The two-day workshop is part of a project titled ‘Introducing Renewable Energy Solutions to Enhance Energy Security and Build Climate Resilience in Karachi,’ which is being implemented by the WWF-P in collaboration with the WWF-Sweden and the K-Electric in selected union councils of Sindh’s capital city.  

KMC task force

Karachi Deputy Mayor Arshad Vohra told the workshop’s participants that the metropolis was already a member of the C40 Cities Climate Leadership Group, but no concrete measures had been taken for its implementation during the past decade.
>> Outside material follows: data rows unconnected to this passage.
-- ==== Sys2Proof/Laws/KeepsWrites.lean ====
section
/-! SUPPORT. What the functions of `Machine/Writes.lean` keep. -/

namespace Sys2Proof.Machine

open Sys2Proof

theorem fccMark_keeps {T : List Nat} {s u : State} {v : ℕ}
    (hT : Sub [2, 3, 19, 0x8200] T) (h : Keeps T s u) : KeepsP T s (fccMark u v) := by
  unfold fccMark
  repeat' first
    | with_reducible assumption
    | exact Sub.of rfl hT
    | with_reducible apply done_keeps
    | with_reducible apply ringMark_keeps
    | with_reducible apply modObs_keeps

theorem plainWrite_keeps {T : List Nat} {s u : State} {r : Reg} {i : ℕ} {v : ℕ}
    (hT : Sub [31] T) (h : Keeps T s u) : KeepsP T s (plainWrite u r i v) := by
  unfold plainWrite
  repeat' first
    | with_reducible assumption
    | exact Sub.of rfl hT
    | with_reducible apply done_keeps
    | with_reducible apply wr_keeps
    | with_reducible refine Keeps.ite ?_ ?_
    | with_reducible refine KeepsP.ite ?_ ?_
    | with_reducible apply KeepsP.fst
    | exact Sub.reg _ hT rfl

theorem writeReset_keeps {T : List Nat} {s u : State} {r : Reg} {i : ℕ} {v : ℕ} {bs : List Byte}
    (hT : Sub [1, 2, 3, 4, 5, 6, 7, 8, 9, 11, 12, 13, 14, 15, 16, 17, 18, 19, 20, 31] T) (h : Keeps T s u) : KeepsP T s (writeReset u r i v bs) := by
  unfold writeReset
  repeat' first
    | with_reducible assumption
    | exact Sub.of rfl hT
    | with_reducible apply done_keeps
    | with_reducible apply warm_keeps
    | with_reducible apply leaveRecovery_keeps
    | with_reducible apply wrB_keeps
    | with_reducible apply domCmd_keeps
    | with_reducible apply deny_keeps
    | with_reducible apply plainWrite_keeps
    | with_reducible apply imgData_keeps
    | with_reducible apply imgEraseCmd_keeps
    | with_reducible apply imgCheckCmd_keeps
    | with_reducible apply powerCap_keeps
    | with_reducible refine Keeps.ite ?_ ?_
    | with_reducible refine KeepsP.ite ?_ ?_
    | with_reducible apply KeepsP.fst
    | exact Sub.reg _ hT rfl
    | with_reducible intro _
    | split

theorem writeIf_keeps {T : List Nat} {s u : State} {r : Reg} {i : ℕ} {v : ℕ} {c : Bool}
    (hT : Sub [31] T) (h : Keeps T s u) : KeepsP T s (writeIf u r i v c) := by
  unfold writeIf
  repeat' first
    | with_reducible assumption
    | exact Sub.of rfl hT
    | with_reducible apply plainWrite_keeps
    | with_reducible refine Keeps.ite ?_ ?_
    | with_reducible refine KeepsP.ite ?_ ?_
    | with_reducible apply KeepsP.fst
    | exact Sub.reg _ hT rfl
    | with_reducible intro _
    | split
    | with_reducible apply KeepsP.mk

theorem writeRoute_keeps {T : List Nat} {s u : State} {r : Reg} {i : ℕ} {v : ℕ}
    (hT : Sub [11, 16, 31] T) (h : Keeps T s u) : KeepsP T s (writeRoute u r i v) := by
  unfold writeRoute
  repeat' first
    | with_reducible assumption
    | exact Sub.of rfl hT
    | with_reducible apply epochInj_keeps
    | with_reducible apply writeIf_keeps
    | with_reducible apply deny_keeps
    | with_reducible apply plainWrite_keeps
    | with_reducible apply rtState_keeps
    | with_reducible apply verWrite_keeps
    | with_reducible apply dmapWrite_keeps
    | with_reducible apply vc1Res_keeps
    | with_reducible apply shpRate_keeps
    | with_reducible apply shpLevel_keeps
    | with_reducible refine Keeps.ite ?_ ?_
    | with_reducible refine KeepsP.ite ?_ ?_
    | with_reducible apply KeepsP.fst
    | exact Sub.reg _ hT rfl
    | with_reducible intro _
    | split

theorem writeTally_keeps {T : List Nat} {s u : State} {r : Reg} {v : ℕ}
    (hT : Sub [12, 16, 17, 20, 31] T) (h : Keeps T s u) : KeepsP T s (writeTally u r v) := by
  unfold writeTally
  repeat' first
    | with_reducible assumption
    | exact Sub.of rfl hT
    | with_reducible apply deny_keeps
    | with_reducible apply writeIf_keeps
    | with_reducible apply done_keeps
    | with_reducible apply wr_keeps
    | with_reducible apply tallyStart_keeps
    | with_reducible apply tallyStop_keeps
    | with_reducible apply tallyClear_keeps
    | with_reducible apply laneInput_keeps
    | with_reducible refine Keeps.ite ?_ ?_
    | with_reducible refine KeepsP.ite ?_ ?_
    | with_reducible apply KeepsP.fst
    | exact Sub.reg _ hT rfl
    | (extract_lets +onlyGivenNames x; first | refine (fun hx => ?_ : Keeps _ _ x → _) ?_ | refine (fun hx => ?_ : KeepsP _ _ x → _) ?_ | skip)
    | with_reducible intro _
    | split

theorem writeLink_keeps {T : List Nat} {s u : State} {r : Reg} {i : ℕ} {v : ℕ}
    (hT : Sub [4, 6, 9, 10, 11, 13, 16, 20, 31] T) (h : Keeps T s u) : KeepsP T s (writeLink u r i v) := by
  unfold writeLink
  repeat' first
    | with_reducible assumption
    | exact Sub.of rfl hT
    | with_reducible apply portAdmin_keeps
    | with_reducible apply fullRetrain_keeps
    | with_reducible apply done_keeps
    | with_reducible apply clearPortCounters_keeps
    | with_reducible apply outClr_keeps
    | with_reducible apply clkUp_keeps
    | with_reducible apply writeIf_keeps
    | with_reducible apply plainWrite_keeps
    | with_reducible refine Keeps.ite ?_ ?_
    | with_reducible refine KeepsP.ite ?_ ?_
    | with_reducible apply KeepsP.fst
    | exact Sub.reg _ hT rfl
    | with_reducible intro _
    | split

theorem fabSel_keeps {T : List Nat} {s u : State} {v : ℕ}
    (hT : Sub [0x1120] T) (h : Keeps T s u) : KeepsP T s (fabSel u v) := by
  unfold fabSel
  repeat' first
    | with_reducible assumption
    | exact Sub.of rfl hT
    | with_reducible apply deny_keeps
    | with_reducible apply done_keeps
    | with_reducible apply wr_keeps
    | with_reducible refine Keeps.ite ?_ ?_
    | with_reducible refine KeepsP.ite ?_ ?_

theorem execMgtKeyFabSel_keeps {u : State} {who : Who} {value : ℕ} :
    OutKeeps [20, 0x1120] u (execMgtKeyFabSel who value u) := by
  have h := Keeps.refl [20, 0x1120] u
  have hT := Sub.rfl (a := [20, 0x1120])
  unfold execMgtKeyFabSel
  repeat' first
    | with_reducible assumption
    | exact Sub.of rfl hT
    | with_reducible apply guard_keeps
    | with_reducible apply fabSel_keeps
    | with_reducible apply OutKeeps.next
    | with_reducible refine Keeps.ite ?_ ?_
    | with_reducible refine KeepsP.ite ?_ ?_
    | with_reducible apply KeepsP.fst
    | with_reducible intro _

theorem writeHost_keeps {T : List Nat} {s u : State} {r : Reg} {i : ℕ} {v : ℕ}
    (hT : Sub [2, 3, 4, 5, 6, 8, 9, 11, 12, 13, 14, 16, 19, 20, 31] T) (h : Keeps T s u) : KeepsP T s (writeHost u r i v) := by
  unfold writeHost
  repeat' first
    | with_reducible assumption
    | exact Sub.of rfl hT
    | with_reducible apply assign_keeps
    | with_reducible apply plainWrite_keeps
    | with_reducible apply deny_keeps
    | with_reducible apply done_keeps
    | with_reducible apply funcReset_keeps
    | with_reducible apply disableAll_keeps
    | with_reducible apply timeIncr_keeps
    | with_reducible apply stepNs_keeps
    | with_reducible apply masterPort_keeps
    | with_reducible apply writeIf_keeps
    | with_reducible refine Keeps.ite ?_ ?_
    | with_reducible refine KeepsP.ite ?_ ?_
    | with_reducible apply KeepsP.fst
    | exact Sub.reg _ hT rfl
    | with_reducible intro _
    | split

theorem endSession_keeps {T : List Nat} {s u : State} {x' : Session} {cause : ℕ}
    (hT : Sub [16, 18, 0x7002] T) (h : Keeps T s u) : Keeps T s (endSession u x' cause) := by
  unfold endSession
  repeat' first
    | with_reducible assumption
    | exact Sub.of rfl hT
    | with_reducible apply setMgmt_keeps
    | with_reducible apply sessionEnded_keeps
    | with_reducible refine Keeps.ite ?_ ?_

theorem keyPut_keeps {T : List Nat} {s u : State} {r : Reg} {key : List Byte} {p : Path}
    (hT : Sub [1, 16, 18, 31] T) (h : Keeps T s u) : KeepsP T s (keyPut u r key p) := by
  unfold keyPut
  repeat' first
    | with_reducible assumption
    | exact Sub.of rfl hT
    | with_reducible apply deny_keeps
    | with_reducible apply wrB_keeps
    | with_reducible apply record_keeps
    | with_reducible apply wr_keeps
    | with_reducible apply done_keeps
    | with_reducible apply each_keeps
    | with_reducible apply endSession_keeps
    | with_reducible refine Keeps.ite ?_ ?_
    | with_reducible refine KeepsP.ite ?_ ?_
    | with_reducible apply KeepsP.fst
    | exact Sub.reg _ hT rfl
    | (extract_lets +onlyGivenNames x; first | refine (fun hx => ?_ : Keeps _ _ x → _) ?_ | refine (fun hx => ?_ : KeepsP _ _ x → _) ?_ | skip)
    | with_reducible intro _
    | split
    | with_reducible apply KeepsP.mk

theorem writeMgmt_keeps {T : List Nat} {s u : State} {w : Who} {r : Reg} {i : ℕ} {v : ℕ} {bs : List Byte}
    (hT : Sub [1, 16, 18, 31] T) (h : Keeps T s u) : KeepsP T s (writeMgmt u w r i v bs) := by
  unfold writeMgmt
  repeat' first
    | with_reducible assumption
    | exact Sub.of rfl hT
    | with_reducible apply fabSel_keeps
    | with_reducible apply keyPut_keeps
    | with_reducible apply plainWrite_keeps
    | with_reducible refine Keeps.ite ?_ ?_
    | with_reducible refine KeepsP.ite ?_ ?_
    | with_reducible apply KeepsP.fst
    | exact Sub.reg _ hT rfl
    | with_reducible intro _
    | split

theorem writePart_keeps {T : List Nat} {s u : State} {r : Reg} {i : ℕ} {v : ℕ}
    (hT : Sub [7, 12, 16, 19, 31] T) (h : Keeps T s u) : KeepsP T s (writePart u r i v) := by
  unfold writePart
  repeat' first
    | with_reducible assumption
    | exact Sub.of rfl hT
    | with_reducible apply partOwner_keeps
    | with_reducible apply partTag_keeps
    | with_reducible apply blockPart_keeps
    | with_reducible apply slicePartW_keeps
    | with_reducible apply sliceUse_keeps
    | with_reducible apply sliceHost_keeps
    | with_reducible apply plainWrite_keeps
    | with_reducible refine Keeps.ite ?_ ?_
    | with_reducible refine KeepsP.ite ?_ ?_
    | with_reducible apply KeepsP.fst
    | exact Sub.reg _ hT rfl
    | with_reducible intro _
    | split

theorem writeSeal_keeps {T : List Nat} {s u : State} {r : Reg} {i : ℕ} {v : ℕ}
    (hT : Sub [6, 13, 16, 17, 21, 31] T) (h : Keeps T s u) : KeepsP T s (writeSeal u r i v) := by
  unfold writeSeal
  repeat' first
    | with_reducible assumption
    | exact Sub.of rfl hT
    | with_reducible apply plainWrite_keeps
    | with_reducible apply deny_keeps
    | with_reducible apply sealBuddy_keeps
    | with_reducible apply adopt_keeps
    | with_reducible apply setFree_keeps
    | with_reducible apply tallyChan_keeps
    | with_reducible apply wr_keeps
    | with_reducible apply done_keeps
    | with_reducible apply setTree_keeps
    | with_reducible apply stwCmd_keeps
    | with_reducible apply each_keeps
    | with_reducible apply rescore_keeps
    | exact Nat.le_add_right _ _
    | with_reducible refine Keeps.ite ?_ ?_
    | with_reducible refine KeepsP.ite ?_ ?_
    | with_reducible apply KeepsP.fst
    | exact Sub.reg _ hT rfl
    | (extract_lets +onlyGivenNames x; first | refine (fun hx => ?_ : Keeps _ _ x → _) ?_ | refine (fun hx => ?_ : KeepsP _ _ x → _) ?_ | skip)
    | with_reducible intro _
    | split
    | with_reducible apply KeepsP.mk

theorem ringWrite_keeps {T : List Nat} {s u : State} {r : Reg} {p : ℕ} {v : ℕ}
    (hT : Sub [31] T) (h : Keeps T s u) : KeepsP T s (ringWrite u r p v) := by
  unfold ringWrite
  repeat' first
    | with_reducible assumption
    | exact Sub.of rfl hT
    | with_reducible apply wr_keeps
    | with_reducible apply done_keeps
    | with_reducible apply deny_keeps
    | with_reducible refine Keeps.ite ?_ ?_
    | with_reducible refine KeepsP.ite ?_ ?_
    | with_reducible apply KeepsP.fst
    | exact Sub.reg _ hT rfl

theorem writeObs_keeps {T : List Nat} {s u : State} {w : Who} {r : Reg} {i : ℕ} {v : ℕ}
    (hT : Sub [2, 3, 5, 6, 8, 9, 11, 12, 13, 14, 16, 17, 19, 20, 31] T) (h : Keeps T s u) : KeepsP T s (writeObs u w r i v) := by
  unfold writeObs
  repeat' first
    | with_reducible assumption
    | exact Sub.of rfl hT
    | with_reducible apply ldgClear_keeps
    | with_reducible apply ldgOvr_keeps
    | with_reducible apply freezeArm_keeps
    | with_reducible apply freezePod_keeps
    | with_reducible apply ringWrite_keeps
    | with_reducible apply fccMark_keeps
    | with_reducible apply writeTally_keeps
    | with_reducible apply plainWrite_keeps
    | with_reducible refine Keeps.ite ?_ ?_
    | with_reducible refine KeepsP.ite ?_ ?_
    | with_reducible apply KeepsP.fst
    | exact Sub.reg _ hT rfl
    | with_reducible intro _
    | split

theorem writeEffect_keeps {T : List Nat} {s u : State} {w : Who} {r : Reg} {i : ℕ} {bs : List Byte}
    (hT : Sub [1, 2, 3, 4, 5, 6, 7, 8, 9, 10, 11, 12, 13, 14, 15, 16, 17, 18, 19, 20, 21, 31] T) (h : Keeps T s u) : KeepsP T s (writeEffect u w r i bs) := by
  unfold writeEffect
  repeat' first
    | with_reducible assumption
    | exact Sub.of rfl hT
    | with_reducible apply writeMgmt_keeps
    | with_reducible apply writeReset_keeps
    | with_reducible apply writePart_keeps
    | with_reducible apply writeLink_keeps
    | with_reducible apply writeRoute_keeps
    | with_reducible apply writeHost_keeps
    | with_reducible apply writeSeal_keeps
    | with_reducible apply writeObs_keeps
    | with_reducible refine Keeps.ite ?_ ?_
    | with_reducible refine KeepsP.ite ?_ ?_

theorem writeOne_keeps {T : List Nat} {s u : State} {w : Who} {r : Reg} {i : ℕ} {bs : List Byte}
    (hT : Sub [1, 2, 3, 4, 5, 6, 7, 8, 9, 10, 11, 12, 13, 14, 15, 16, 17, 18, 19, 20, 21, 31] T) (h : Keeps T s u) : KeepsP T s (writeOne u w r i bs) := by
  unfold writeOne
  repeat' first
    | with_reducible assumption
    | exact Sub.of rfl hT
    | with_reducible apply writeEffect_keeps
    | with_reducible refine Keeps.ite ?_ ?_
    | with_reducible refine KeepsP.ite ?_ ?_
    | with_reducible apply KeepsP.fst
    | exact Sub.reg _ hT rfl
    | (extract_lets +onlyGivenNames x; first | refine (fun hx => ?_ : Keeps _ _ x → _) ?_ | refine (fun hx => ?_ : KeepsP _ _ x → _) ?_ | skip)
    | with_reducible intro _
    | split
    | with_reducible apply KeepsP.mk

theorem execKeyWrite_keeps {u : State} {who : Who} {sub : ℕ} {key : List Byte} :
    OutKeeps [1, 2, 3, 4, 5, 6, 7, 8, 9, 10, 11, 12, 13, 14, 15, 16, 17, 18, 19, 20, 21, 31] u (execKeyWrite who sub key u) := by
  have h := Keeps.refl [1, 2, 3, 4, 5, 6, 7, 8, 9, 10, 11, 12, 13, 14, 15, 16, 17, 18, 19, 20, 21, 31] u
  have hT := Sub.rfl (a := [1, 2, 3, 4, 5, 6, 7, 8, 9, 10, 11, 12, 13, 14, 15, 16, 17, 18, 19, 20, 21, 31])
  unfold execKeyWrite
  repeat' first
    | with_reducible assumption
    | exact Sub.of rfl hT
    | with_reducible apply writeOne_keeps
    | with_reducible apply emit_keeps
    | with_reducible apply OutKeeps.next
    | with_reducible refine Keeps.ite ?_ ?_
    | with_reducible refine KeepsP.ite ?_ ?_
    | with_reducible apply KeepsP.fst

theorem execTrcFccMark_keeps {u : State} {who : Who} {value : ℕ} :
    OutKeeps [2, 3, 19, 20, 0x8200, 0x8201] u (execTrcFccMark who value u) := by
  have h := Keeps.refl [2, 3, 19, 20, 0x8200, 0x8201] u
  have hT := Sub.rfl (a := [2, 3, 19, 20, 0x8200, 0x8201])
  unfold execTrcFccMark
  repeat' first
    | with_reducible assumption
    | exact Sub.of rfl hT
    | with_reducible apply guard_keeps
    | with_reducible apply fccMark_keeps
    | with_reducible apply OutKeeps.next
    | with_reducible refine Keeps.ite ?_ ?_
    | with_reducible refine KeepsP.ite ?_ ?_
    | with_reducible apply KeepsP.fst
    | with_reducible intro _

end Sys2Proof.Machine
end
Vohra said GHG emissions produced by different sectors should be measured to support informed decision-making. He agreed to setting up a task force at the Karachi Metropolitan Corporation (KMC) to help report and register the city’s climate change mitigation initiatives with the OPCC and the cCR.

Time to go green

Ali Dehlavi, the regional head for the WWF-P in Sindh and Balochistan, said Karachi’s citizens were facing large-scale environmental challenges, including energy crisis, industrial and household waste, scarcity of drinking water, lack of green spaces and uneven rainfall patterns.

Dehlavi said that now was the right time for the metropolis to shift towards adopting green technologies that could help reduce GHG emissions.  

A universal threat

Pamela Cabacungan, project officer (mitigation) at the ICLEI-Local Governments for Sustainability Southeast Asia Secretariat and the workshop’s lead trainer, said climate change was not an isolated subject, as it affected productivity and functions of different sectors.

Pamela said one could not formulate actions until rudimentary data about climate change was collected, adding that for tackling climate change, Karachi should increase its share of renewable energy, promote sustainable public transportation, avoid deforestation and ensure efficient waste management among other measures.

The workshop’s participants also included officials of the KMC; the KE; the Karachi Water & Sewerage Board; Sindh’s planning & development, forest & wildlife, livestock & fisheries, energy, agriculture and research departments; the Civil Aviation Authority; the National Institute of Oceanography; the Sindh Solid Waste Management Board and the Sindh Environmental Protection Agency.